Variant,Beta,SE,P_Value
<chr>,<dbl>,<dbl>,<dbl>
Variant 1,0.007480303,0.04750693,0.8749484
Variant 2,0.42885532,0.04344779,4.162621e-21
Variant 3,-0.020721752,0.04749904,0.6628399


## Meta-Analysis

After performing the GWAS in both Study 1 and Study 2, we conduct a **meta-analysis** to combine the results from both studies and obtain a more robust estimate of the true effect size. 

The meta-analysis is performed using **inverse variance weighting**, where the effect size estimates from each study are weighted by the inverse of their squared standard errors. This ensures that studies with more precise estimates (smaller standard errors) contribute more to the combined estimate.

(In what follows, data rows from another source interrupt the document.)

/-! The two-byte rows: what decides the instruction after each first byte. -/

theorem decode_48 (p : Params) (b : Byte) (rest : List Byte) :
    decode p (0x48#8 :: b :: rest) = .instr (.std (hi4 b) (lo4 b)) rest := rfl
theorem decode_49 (p : Params) (b : Byte) (rest : List Byte) :
    decode p (0x49#8 :: b :: rest) = .instr (.add (hi4 b) (lo4 b)) rest := rfl
theorem decode_4A (p : Params) (b : Byte) (rest : List Byte) :
    decode p (0x4A#8 :: b :: rest) = .instr (.out (hi4 b) (lo4 b)) rest := rfl
theorem decode_4B (p : Params) (b : Byte) (rest : List Byte) :
    decode p (0x4B#8 :: b :: rest) = .instr (.cmp (hi4 b) (lo4 b)) rest := rfl
theorem decode_4C (p : Params) (x : Byte) (rest : List Byte) :
    decode p (0x4C#8 :: x :: rest) = if pairAligned x then .instr (.exhl x) rest else .reserved .unalignedPair [0x4C#8, x] := rfl
theorem decode_4E (p : Params) (x : Byte) (rest : List Byte) :
    decode p (0x4E#8 :: x :: rest) = if pairAligned x then .instr (.ldhl x) rest else .reserved .unalignedPair [0x4E#8, x] := rfl
theorem decode_63 (p : Params) (b : Byte) (rest : List Byte) :
    decode p (0x63#8 :: b :: rest) = decodeLatch 0x63#8 b rest := rfl
theorem decode_68 (p : Params) (x : Byte) (rest : List Byte) : decode p (0x68#8 :: x :: rest) = .instr (.exa x) rest := rfl
theorem decode_69 (p : Params) (x : Byte) (rest : List Byte) :
    decode p (0x69#8 :: x :: rest) = .instr (decodeStore x) rest := rfl
theorem decode_6A (p : Params) (x : Byte) (rest : List Byte) :
    decode p (0x6A#8 :: x :: rest) = .instr (decodeLoad x) rest := rfl
theorem decode_6B (p : Params) (x : Byte) (rest : List Byte) : decode p (0x6B#8 :: x :: rest) = .instr (.cmpa x) rest := rfl
theorem decode_6C (p : Params) (b : Byte) (rest : List Byte) :
    decode p (0x6C#8 :: b :: rest) = decodeBit 0x6C#8 b rest := rfl
theorem decode_6D (p : Params) (b : Byte) (rest : List Byte) :
    decode p (0x6D#8 :: b :: rest) = decodePortBit 0x6D#8 b rest := rfl
theorem decode_6E (p : Params) (b : Byte) (rest : List Byte) :
    decode p (0x6E#8 :: b :: rest) = decodeImmediate 0x6E#8 b rest := rfl
theorem decode_6F (p : Params) (b : Byte) (rest : List Byte) :
    decode p (0x6F#8 :: b :: rest) = decodePort 0x6F#8 b rest := rfl

/-- What follows 6Ah and 69h: outside the ten window addresses, LDA and STA. -/
theorem decodeLoad_of_not_window {x : DataAddr} (h : isWindowAddr x = false) : decodeLoad x = .lda x := by
  revert x; decide

theorem decodeStore_of_not_window {x : DataAddr} (h : isWindowAddr x = false) : decodeStore x = .sta x := by
  revert x; decide

/-! What the decoder consumes. -/

/-- A reading of `bs` accounts for its bytes: an instruction takes as many as its length says and leaves the rest; a reserved reading
reports the one or two bytes it read; at most two bytes leave the instruction open. -/
def Decoded.accountsFor (bs : List Byte) : Decoded → Prop
  | .instr i rest => ∃ pre, bs = pre ++ rest ∧ pre.length = i.length
  | .needMore => bs.length ≤ 2
  | .reserved _ bytes => ∃ rest, bs = bytes ++ rest ∧ bytes ≠ [] ∧ bytes.length ≤ 2

theorem Decoded.accountsFor_instr {bs pre rest : List Byte} {i : Instr} (h : bs = pre ++ rest) (hl : pre.length = i.length) :
    (Decoded.instr i rest).accountsFor bs := ⟨pre, h, hl⟩

theorem Decoded.accountsFor_one {b : Byte} {rest : List Byte} {i : Instr} (h : i.length = 1) :
    (Decoded.instr i rest).accountsFor (b :: rest) := ⟨[b], rfl, h.symm⟩

theorem Decoded.accountsFor_two {b c : Byte} {rest : List Byte} {i : Instr} (h : i.length = 2) :
    (Decoded.instr i rest).accountsFor (b :: c :: rest) := ⟨[b, c], rfl, h.symm⟩

theorem Decoded.accountsFor_reserved_one {b : Byte} {rest : List Byte} {why : ReservedWhy} :
    (Decoded.reserved why [b]).accountsFor (b :: rest) := ⟨rest, rfl, by simp, by simp⟩

theorem Decoded.accountsFor_reserved_two {b c : Byte} {rest : List Byte} {why : ReservedWhy} :
    (Decoded.reserved why [b, c]).accountsFor (b :: c :: rest) := ⟨rest, rfl, by simp, by simp⟩

theorem withByte_accounts {b : Byte} {rest : List Byte} {k : Byte → List Byte → Decoded}
    (h : ∀ c rest', rest = c :: rest' → (k c rest').accountsFor (b :: c :: rest')) :
    (withByte rest k).accountsFor (b :: rest) := by
  cases rest with
  | nil => simp [withByte, Decoded.accountsFor]
  | cons c rest' => exact h c rest' rfl

theorem decodeSlbr_accounts (bank : BitVec 1) (b : Byte) (rest : List Byte) : (decodeSlbr bank b rest).accountsFor (b :: rest) := by
  refine withByte_accounts fun c rest' _ => ?_
  split
  · cases rest' with
    | nil => simp [withByte, Decoded.accountsFor]
    | cons d rest'' => exact ⟨[b, c, d], rfl, rfl⟩
  · exact Decoded.accountsFor_reserved_two

theorem decodeExae_accounts (p : Params) (b : Byte) (rest : List Byte) : (decodeExae p b rest).accountsFor (b :: rest) := by
  unfold decodeExae
  split
  · exact Decoded.accountsFor_one rfl
  · exact Decoded.accountsFor_reserved_one

theorem decodeTgs_accounts (p : Params) (b : Byte) (rest : List Byte) : (decodeTgs p b rest).accountsFor (b :: rest) := by
  unfold decodeTgs
  split
  · exact Decoded.accountsFor_one rfl
  · exact Decoded.accountsFor_reserved_one

theorem decodeGfOrSlbr_accounts (p : Params) (i : Instr) (b : Byte) (rest : List Byte) (h : i.length = 1) :
    (decodeGfOrSlbr p i b rest).accountsFor (b :: rest) := by
  unfold decodeGfOrSlbr
  split
  · exact Decoded.accountsFor_one h
  · split
    · exact decodeSlbr_accounts _ b rest
    · exact Decoded.accountsFor_reserved_one

theorem decodeStore_length (x : DataAddr) : (decodeStore x).length = 2 := by
  unfold decodeStore; split <;> rfl

theorem decodeLoad_length (x : DataAddr) : (decodeLoad x).length = 2 := by
  unfold decodeLoad; split <;> rfl

theorem decodeLatch_accounts (b c : Byte) (rest : List Byte) : (decodeLatch b c rest).accountsFor (b :: c :: rest) := by
  unfold decodeLatch; dsimp only
  split <;> first | exact Decoded.accountsFor_two rfl | exact Decoded.accountsFor_reserved_two

theorem decodeBit_accounts (b c : Byte) (rest : List Byte) : (decodeBit b c rest).accountsFor (b :: c :: rest) := by
  unfold decodeBit; dsimp only
  split <;> first | exact Decoded.accountsFor_two rfl | exact Decoded.accountsFor_reserved_two

theorem decodePortBit_accounts (b c : Byte) (rest : List Byte) : (decodePortBit b c rest).accountsFor (b :: c :: rest) := by
  unfold decodePortBit; dsimp only
  split <;> (try split) <;> first | exact Decoded.accountsFor_two rfl | exact Decoded.accountsFor_reserved_two

theorem decodeImmediate_accounts (b c : Byte) (rest : List Byte) : (decodeImmediate b c rest).accountsFor (b :: c :: rest) := by
  unfold decodeImmediate; dsimp only
  split <;> first | exact Decoded.accountsFor_two rfl | exact Decoded.accountsFor_reserved_two

theorem decodePort_accounts (b c : Byte) (rest : List Byte) : (decodePort b c rest).accountsFor (b :: c :: rest) := by
  unfold decodePort
  split
  · exact Decoded.accountsFor_two rfl
  · split <;> first | exact Decoded.accountsFor_two rfl | exact Decoded.accountsFor_reserved_two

The weighted average of the effect sizes from both studies is calculated, providing a summary effect size that incorporates data from both studies. This meta-analysis helps to obtain a more accurate and consistent estimate of the effect of each SNP on the trait across different sample sizes.

In [4]:
# ---- Meta-Analysis (Inverse Variance Weighting) ----

# Calculate weights (inverse of variance)
w1 <- 1 / (se1^2)  # Weights for Study 1
w2 <- 1 / (se2^2)  # Weights for Study 2

# Calculate combined effect size using inverse variance weighting
combined_betas <- (w1 * betas1 + w2 * betas2) / (w1 + w2)

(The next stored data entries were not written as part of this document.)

@[simp] theorem State.setDp_acc (s : State) (v : Triple) : (s.setDp v).acc = s.acc := rfl
@[simp] theorem State.setDp_hr (s : State) (v : Triple) : (s.setDp v).hr = s.hr := rfl
@[simp] theorem State.setDp_lr (s : State) (v : Triple) : (s.setDp v).lr = s.lr := rfl
@[simp] theorem State.setDp_pc (s : State) (v : Triple) : (s.setDp v).pc = s.pc := rfl
@[simp] theorem State.setDp_cf (s : State) (v : Triple) : (s.setDp v).cf = s.cf := rfl
@[simp] theorem State.setDp_zf (s : State) (v : Triple) : (s.setDp v).zf = s.zf := rfl
@[simp] theorem State.setDp_sf (s : State) (v : Triple) : (s.setDp v).sf = s.sf := rfl
@[simp] theorem State.setDp_gf (s : State) (v : Triple) : (s.setDp v).gf = s.gf := rfl
@[simp] theorem State.setDp_sp (s : State) (v : Triple) : (s.setDp v).sp = s.sp := rfl
@[simp] theorem State.setDp_stack (s : State) (v : Triple) : (s.setDp v).stack = s.stack := rfl
@[simp] theorem State.setDp_dp (s : State) (v : Triple) : (s.setDp v).dp = v := rfl
@[simp] theorem State.setDp_ta (s : State) (v : Triple) : (s.setDp v).ta = s.ta := rfl
@[simp] theorem State.setDp_tb (s : State) (v : Triple) : (s.setDp v).tb = s.tb := rfl
@[simp] theorem State.setDp_eif (s : State) (v : Triple) : (s.setDp v).eif = s.eif := rfl
@[simp] theorem State.setDp_eir (s : State) (v : Triple) : (s.setDp v).eir = s.eir := rfl
@[simp] theorem State.setDp_il (s : State) (v : Triple) : (s.setDp v).il = s.il := rfl
@[simp] theorem State.setDp_ram (s : State) (v : Triple) : (s.setDp v).ram = s.ram := rfl
@[simp] theorem State.setDp_rom (s : State) (v : Triple) : (s.setDp v).rom = s.rom := rfl
@[simp] theorem State.setDp_portOut (s : State) (v : Triple) : (s.setDp v).portOut = s.portOut := rfl
@[simp] theorem State.setDp_events (s : State) (v : Triple) : (s.setDp v).events = s.events := rfl
@[simp] theorem State.setDp_portReads (s : State) (v : Triple) : (s.setDp v).portReads = s.portReads := rfl
@[simp] theorem State.setDp_agent (s : State) (v : Triple) : (s.setDp v).agent = s.agent := rfl
@[simp] theorem State.setDp_params (s : State) (v : Triple) : (s.setDp v).params = s.params := rfl

@[simp] theorem State.setTa_acc (s : State) (v : Triple) : (s.setTa v).acc = s.acc := rfl
@[simp] theorem State.setTa_hr (s : State) (v : Triple) : (s.setTa v).hr = s.hr := rfl
@[simp] theorem State.setTa_lr (s : State) (v : Triple) : (s.setTa v).lr = s.lr := rfl
@[simp] theorem State.setTa_pc (s : State) (v : Triple) : (s.setTa v).pc = s.pc := rfl
@[simp] theorem State.setTa_cf (s : State) (v : Triple) : (s.setTa v).cf = s.cf := rfl
@[simp] theorem State.setTa_zf (s : State) (v : Triple) : (s.setTa v).zf = s.zf := rfl
@[simp] theorem State.setTa_sf (s : State) (v : Triple) : (s.setTa v).sf = s.sf := rfl
@[simp] theorem State.setTa_gf (s : State) (v : Triple) : (s.setTa v).gf = s.gf := rfl
@[simp] theorem State.setTa_sp (s : State) (v : Triple) : (s.setTa v).sp = s.sp := rfl
@[simp] theorem State.setTa_stack (s : State) (v : Triple) : (s.setTa v).stack = s.stack := rfl
@[simp] theorem State.setTa_dp (s : State) (v : Triple) : (s.setTa v).dp = s.dp := rfl
@[simp] theorem State.setTa_ta (s : State) (v : Triple) : (s.setTa v).ta = v := rfl
@[simp] theorem State.setTa_tb (s : State) (v : Triple) : (s.setTa v).tb = s.tb := rfl
@[simp] theorem State.setTa_eif (s : State) (v : Triple) : (s.setTa v).eif = s.eif := rfl
@[simp] theorem State.setTa_eir (s : State) (v : Triple) : (s.setTa v).eir = s.eir := rfl
@[simp] theorem State.setTa_il (s : State) (v : Triple) : (s.setTa v).il = s.il := rfl
@[simp] theorem State.setTa_ram (s : State) (v : Triple) : (s.setTa v).ram = s.ram := rfl
@[simp] theorem State.setTa_rom (s : State) (v : Triple) : (s.setTa v).rom = s.rom := rfl
@[simp] theorem State.setTa_portOut (s : State) (v : Triple) : (s.setTa v).portOut = s.portOut := rfl
@[simp] theorem State.setTa_events (s : State) (v : Triple) : (s.setTa v).events = s.events := rfl
@[simp] theorem State.setTa_portReads (s : State) (v : Triple) : (s.setTa v).portReads = s.portReads := rfl
@[simp] theorem State.setTa_agent (s : State) (v : Triple) : (s.setTa v).agent = s.agent := rfl
@[simp] theorem State.setTa_params (s : State) (v : Triple) : (s.setTa v).params = s.params := rfl

@[simp] theorem State.setTb_acc (s : State) (v : Triple) : (s.setTb v).acc = s.acc := rfl
@[simp] theorem State.setTb_hr (s : State) (v : Triple) : (s.setTb v).hr = s.hr := rfl
@[simp] theorem State.setTb_lr (s : State) (v : Triple) : (s.setTb v).lr = s.lr := rfl
@[simp] theorem State.setTb_pc (s : State) (v : Triple) : (s.setTb v).pc = s.pc := rfl
@[simp] theorem State.setTb_cf (s : State) (v : Triple) : (s.setTb v).cf = s.cf := rfl
@[simp] theorem State.setTb_zf (s : State) (v : Triple) : (s.setTb v).zf = s.zf := rfl
@[simp] theorem State.setTb_sf (s : State) (v : Triple) : (s.setTb v).sf = s.sf := rfl
@[simp] theorem State.setTb_gf (s : State) (v : Triple) : (s.setTb v).gf = s.gf := rfl
@[simp] theorem State.setTb_sp (s : State) (v : Triple) : (s.setTb v).sp = s.sp := rfl
@[simp] theorem State.setTb_stack (s : State) (v : Triple) : (s.setTb v).stack = s.stack := rfl
@[simp] theorem State.setTb_dp (s : State) (v : Triple) : (s.setTb v).dp = s.dp := rfl
@[simp] theorem State.setTb_ta (s : State) (v : Triple) : (s.setTb v).ta = s.ta := rfl
@[simp] theorem State.setTb_tb (s : State) (v : Triple) : (s.setTb v).tb = v := rfl
@[simp] theorem State.setTb_eif (s : State) (v : Triple) : (s.setTb v).eif = s.eif := rfl
@[simp] theorem State.setTb_eir (s : State) (v : Triple) : (s.setTb v).eir = s.eir := rfl
@[simp] theorem State.setTb_il (s : State) (v : Triple) : (s.setTb v).il = s.il := rfl
@[simp] theorem State.setTb_ram (s : State) (v : Triple) : (s.setTb v).ram = s.ram := rfl
@[simp] theorem State.setTb_rom (s : State) (v : Triple) : (s.setTb v).rom = s.rom := rfl
@[simp] theorem State.setTb_portOut (s : State) (v : Triple) : (s.setTb v).portOut = s.portOut := rfl
@[simp] theorem State.setTb_events (s : State) (v : Triple) : (s.setTb v).events = s.events := rfl
@[simp] theorem State.setTb_portReads (s : State) (v : Triple) : (s.setTb v).portReads = s.portReads := rfl
@[simp] theorem State.setTb_agent (s : State) (v : Triple) : (s.setTb v).agent = s.agent := rfl
@[simp] theorem State.setTb_params (s : State) (v : Triple) : (s.setTb v).params = s.params := rfl

@[simp] theorem State.setEif_acc (s : State) (v : Bool) : (s.setEif v).acc = s.acc := rfl
@[simp] theorem State.setEif_hr (s : State) (v : Bool) : (s.setEif v).hr = s.hr := rfl
@[simp] theorem State.setEif_lr (s : State) (v : Bool) : (s.setEif v).lr = s.lr := rfl
@[simp] theorem State.setEif_pc (s : State) (v : Bool) : (s.setEif v).pc = s.pc := rfl
@[simp] theorem State.setEif_cf (s : State) (v : Bool) : (s.setEif v).cf = s.cf := rfl
@[simp] theorem State.setEif_zf (s : State) (v : Bool) : (s.setEif v).zf = s.zf := rfl
@[simp] theorem State.setEif_sf (s : State) (v : Bool) : (s.setEif v).sf = s.sf := rfl
@[simp] theorem State.setEif_gf (s : State) (v : Bool) : (s.setEif v).gf = s.gf := rfl
@[simp] theorem State.setEif_sp (s : State) (v : Bool) : (s.setEif v).sp = s.sp := rfl
@[simp] theorem State.setEif_stack (s : State) (v : Bool) : (s.setEif v).stack = s.stack := rfl
@[simp] theorem State.setEif_dp (s : State) (v : Bool) : (s.setEif v).dp = s.dp := rfl
@[simp] theorem State.setEif_ta (s : State) (v : Bool) : (s.setEif v).ta = s.ta := rfl
@[simp] theorem State.setEif_tb (s : State) (v : Bool) : (s.setEif v).tb = s.tb := rfl
@[simp] theorem State.setEif_eif (s : State) (v : Bool) : (s.setEif v).eif = v := rfl
@[simp] theorem State.setEif_eir (s : State) (v : Bool) : (s.setEif v).eir = s.eir := rfl
@[simp] theorem State.setEif_il (s : State) (v : Bool) : (s.setEif v).il = s.il := rfl
@[simp] theorem State.setEif_ram (s : State) (v : Bool) : (s.setEif v).ram = s.ram := rfl
@[simp] theorem State.setEif_rom (s : State) (v : Bool) : (s.setEif v).rom = s.rom := rfl
@[simp] theorem State.setEif_portOut (s : State) (v : Bool) : (s.setEif v).portOut = s.portOut := rfl
@[simp] theorem State.setEif_events (s : State) (v : Bool) : (s.setEif v).events = s.events := rfl
@[simp] theorem State.setEif_portReads (s : State) (v : Bool) : (s.setEif v).portReads = s.portReads := rfl
@[simp] theorem State.setEif_agent (s : State) (v : Bool) : (s.setEif v).agent = s.agent := rfl
@[simp] theorem State.setEif_params (s : State) (v : Bool) : (s.setEif v).params = s.params := rfl

@[simp] theorem State.setEir_acc (s : State) (v : Nibble) : (s.setEir v).acc = s.acc := rfl
@[simp] theorem State.setEir_hr (s : State) (v : Nibble) : (s.setEir v).hr = s.hr := rfl
@[simp] theorem State.setEir_lr (s : State) (v : Nibble) : (s.setEir v).lr = s.lr := rfl
@[simp] theorem State.setEir_pc (s : State) (v : Nibble) : (s.setEir v).pc = s.pc := rfl
@[simp] theorem State.setEir_cf (s : State) (v : Nibble) : (s.setEir v).cf = s.cf := rfl
@[simp] theorem State.setEir_zf (s : State) (v : Nibble) : (s.setEir v).zf = s.zf := rfl
@[simp] theorem State.setEir_sf (s : State) (v : Nibble) : (s.setEir v).sf = s.sf := rfl
@[simp] theorem State.setEir_gf (s : State) (v : Nibble) : (s.setEir v).gf = s.gf := rfl
@[simp] theorem State.setEir_sp (s : State) (v : Nibble) : (s.setEir v).sp = s.sp := rfl
@[simp] theorem State.setEir_stack (s : State) (v : Nibble) : (s.setEir v).stack = s.stack := rfl
@[simp] theorem State.setEir_dp (s : State) (v : Nibble) : (s.setEir v).dp = s.dp := rfl
@[simp] theorem State.setEir_ta (s : State) (v : Nibble) : (s.setEir v).ta = s.ta := rfl
@[simp] theorem State.setEir_tb (s : State) (v : Nibble) : (s.setEir v).tb = s.tb := rfl
@[simp] theorem State.setEir_eif (s : State) (v : Nibble) : (s.setEir v).eif = s.eif := rfl
@[simp] theorem State.setEir_eir (s : State) (v : Nibble) : (s.setEir v).eir = v := rfl
@[simp] theorem State.setEir_il (s : State) (v : Nibble) : (s.setEir v).il = s.il := rfl
@[simp] theorem State.setEir_ram (s : State) (v : Nibble) : (s.setEir v).ram = s.ram := rfl
@[simp] theorem State.setEir_rom (s : State) (v : Nibble) : (s.setEir v).rom = s.rom := rfl
@[simp] theorem State.setEir_portOut (s : State) (v : Nibble) : (s.setEir v).portOut = s.portOut := rfl
@[simp] theorem State.setEir_events (s : State) (v : Nibble) : (s.setEir v).events = s.events := rfl
@[simp] theorem State.setEir_portReads (s : State) (v : Nibble) : (s.setEir v).portReads = s.portReads := rfl
@[simp] theorem State.setEir_agent (s : State) (v : Nibble) : (s.setEir v).agent = s.agent := rfl
@[simp] theorem State.setEir_params (s : State) (v : Nibble) : (s.setEir v).params = s.params := rfl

# Calculate variance of the combined effect size
combined_variance <- 1 / (w1 + w2)
combined_se <- sqrt(combined_variance)

# Calculate p-values for each study's effect size
p_value_study1 <- 2 * (1 - pnorm(abs(betas1 / se1)))  # P-value for Study 1
p_value_study2 <- 2 * (1 - pnorm(abs(betas2 / se2)))  # P-value for Study 2

# Calculate p-value for the combined effect size
p_value_combined <- 2 * (1 - pnorm(abs(combined_betas / combined_se)))

# Combine the results
meta_analysis_results <- data.frame(
  Variant = colnames(X1),
  Beta_Study1 = betas1, SE_Study1 = se1, P_Value_Study1 = p_value_study1,
  Beta_Study2 = betas2, SE_Study2 = se2, P_Value_Study2 = p_value_study2,
  Combined_Beta = combined_betas, Combined_SE = combined_se,
  Combined_P_Value = p_value_combined
)

print("Meta-Analysis Results (Inverse Variance Weighting):")
meta_analysis_results


[1] "Meta-Analysis Results (Inverse Variance Weighting):"


Variant,Beta_Study1,SE_Study1,P_Value_Study1,Beta_Study2,SE_Study2,P_Value_Study2,Combined_Beta,Combined_SE,Combined_P_Value
<chr>,<dbl>,<dbl>,<dbl>,<dbl>,<dbl>,<dbl>,<dbl>,<dbl>,<dbl>
Variant 1,0.1366463,0.1137774,0.2297526563,0.007480303,0.04750693,0.8748846,0.02665618,0.04383891,0.5431553
Variant 2,0.4059894,0.107023,0.0001485517,0.42885532,0.04344779,0.0,0.42562002,0.0402569,0.0
Variant 3,-0.1104953,0.1140669,0.3327006047,-0.020721752,0.04749904,0.6626508,-0.03398814,0.0438492,0.4382722


The fixed effect model assumes that the true effect size of each variant is the same across all studies. For example, in Variant 2, the estimated effect sizes from both studies (0.4060 from Study 1 and 0.4289 from Study 2) are very similar, suggesting that the true effect size may be constant across studies. By using a fixed effect model, we can combine these estimates into a single, more precise effect size (0.4256 for Variant 2), taking into account the study precisions through inverse variance weighting.

Meta-analysis is essential here because it allows us to combine results from multiple studies, adjusting for differences in sample sizes and precision. Study 2 has more individuals and therefore a more precise estimate of the effect size, so it contributes more to the combined estimate. 

The meta-analysis ensures that the combined effect size is not only a weighted average of the studies' estimates but also accounts for the variability between studies, offering a more reliable and accurate estimate of the true effect size.